Gesellschaftskritik ist oft verbunden mit weltanschaulichen (ideologischen) Meinungen bzw. Überzeugungen; es gibt daher keine allgemeingültige Ansicht darüber, was „die“ Gesellschaftskritik beinhalten muss.

Geschichte[Bearbeiten | Quelltext bearbeiten]

Die Ursprünge der modernen Gesellschaftskritik reichen wenigstens bis in die Zeit der Aufklärung zurück. Radikale Aufklärer wie Jean Meslier gaben sich jedoch nicht mit der damaligen, im Kern als Religionskritik anzusehende Gesellschaftskritik allein zufrieden. Im Zentrum seiner Kritik stand das Leid der Bauern. Daneben gab es auch eine Zivilisationskritik aus religiösen Gründen wie die, welche von den Quäkern in England ausging und sich z. B. in den Grundsätzen der moralischen Behandlung zeigte. Jean-Jacques Rousseau entfaltete eine Gesellschaftskritik in seiner politischen Philosophie und seiner Pädagogik, die durch die französische Revolution Verbreitung fand.

Akademische Gesellschaftskritik[Bearbeiten | Quelltext bearbeiten]

Im „Positivismusstreit“ zwischen Kritischem Rationalismus (Karl Popper, Hans Albert und anderen) und der Kritischen Theorie der Frankfurter Schule spiegelt sich die grundsätzliche Frage, ob Wissenschaft nur die Aufgabe hat, empirisch das wahrzunehmen, was ist, und es zu optimieren, oder ob sie auch grundsätzliche Kritik an der Gesellschaft üben und Werturteile fällen soll und auf welchen Grundlagen dies denn geschehen solle.

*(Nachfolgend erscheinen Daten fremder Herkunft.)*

/-- The working copy before one is read: what sections of zero bytes give, after the clampings and defaults of
R54, R132 and R146 (DESIGN CHOICE, log 7). -/
def Profile.reset : Profile :=
  { zoneMap := List.replicate 48 0, library := [], phaseCalls := List.replicate 6 0, warningCall := 0, curtain := 0,
    params := ⟨50, 2000, 0, 100, 50, 50, 10000, false⟩,
    lines := List.replicate 32 (.smoke, 0), investigable := [], ackWindow := 30, investigation := 180,
    lights := List.replicate 12 ⟨false, 0, .linear, false, 0⟩, period := 100, overrideTime := 20,
    sounders := List.replicate 8 ⟨false, 1, false⟩ }

/-- R192 before the settling. -/
def Start.reset (cause : StartCause) : Start :=
  { mode := none, cause := cause, faultReason := none, station := 0, profile := Profile.reset }

/-- R191. -/
def Panel.reset : Panel :=
  { assembler := .outOfService, replies := [], reports := [], overflow := false, tx := none, access := none,
    waiting := none }

/-- Every block right after a reset of the given cause, with the limit switches as read then, around the
configuration memory, which a reset keeps (R195). -/
def State.afterReset (cause : StartCause) (downClosed upClosed : Bool) (memory : List Host.Cell)
    (memoryAnswers : Bool) (freeCount : Nat) (pending : List Instr) : State :=
  { start := Start.reset cause, manager := none, engineer := none, loop := Loop.reset, notices := Notices.reset,
    lines := Lines.reset, zones := [], house := House.reset, gov := Governor.reset downClosed upClosed,
    travel := Travel.reset Profile.reset.params.length, lights := Lights.reset, calls := Calls.reset,
    panel := Panel.reset, memory := memory, memoryAnswers := memoryAnswers, now := 0, freeCount := freeCount,
    pending := pending }

/-- The station right after its power-on reset, with nothing ever written into the configuration memory
(log 5, log 7, log 32). -/
def State.reset : State := State.afterReset .powerOn false false [] true 0 []

end Sys2Proof.Machine
end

Gesellschaftskritische Werke sind klassischerweise sozialphilosophische, sozioökonomische, soziologische oder sozialpsychologische Werke, doch zählen auch Arbeiten anderer sozialwissenschaftlicher Richtungen wie etwa der Sozialmedizin dazu. Daneben sind auch Naturwissenschaftlerinnen und Naturwissenschaftler mit kritischen Werken hervorgetreten, wie zum Beispiel die Biologin Rachel Carson, deren Buch Der stumme Frühling in den USA zu einem Katalysator der Umweltschutzbewegung wurde.

Die Sozialethik versteht sich explizit oder zumindest implizit auch als Gesellschaftskritik, insofern sie danach fragt, wie bestimmte soziale Strukturen zu humanisieren sind (Strukturreform), was nur dann wirksam und dauerhaft gelingen könne, wenn auch die Gesinnung der dafür verantwortlichen Menschen sich ändere (Gesinnungsreform). Diesem Ziel dient vor allem eine entsprechende Erziehung und Bildung, die man darum als gesellschaftskritischen oder als gesellschaftsstabilisierenden Faktor ansehen kann.

Akademische Gesellschaftskritik nach gesellschaftlichem Teilsystem[Bearbeiten | Quelltext bearbeiten]

Kulturelle Rezeption[Bearbeiten | Quelltext bearbeiten]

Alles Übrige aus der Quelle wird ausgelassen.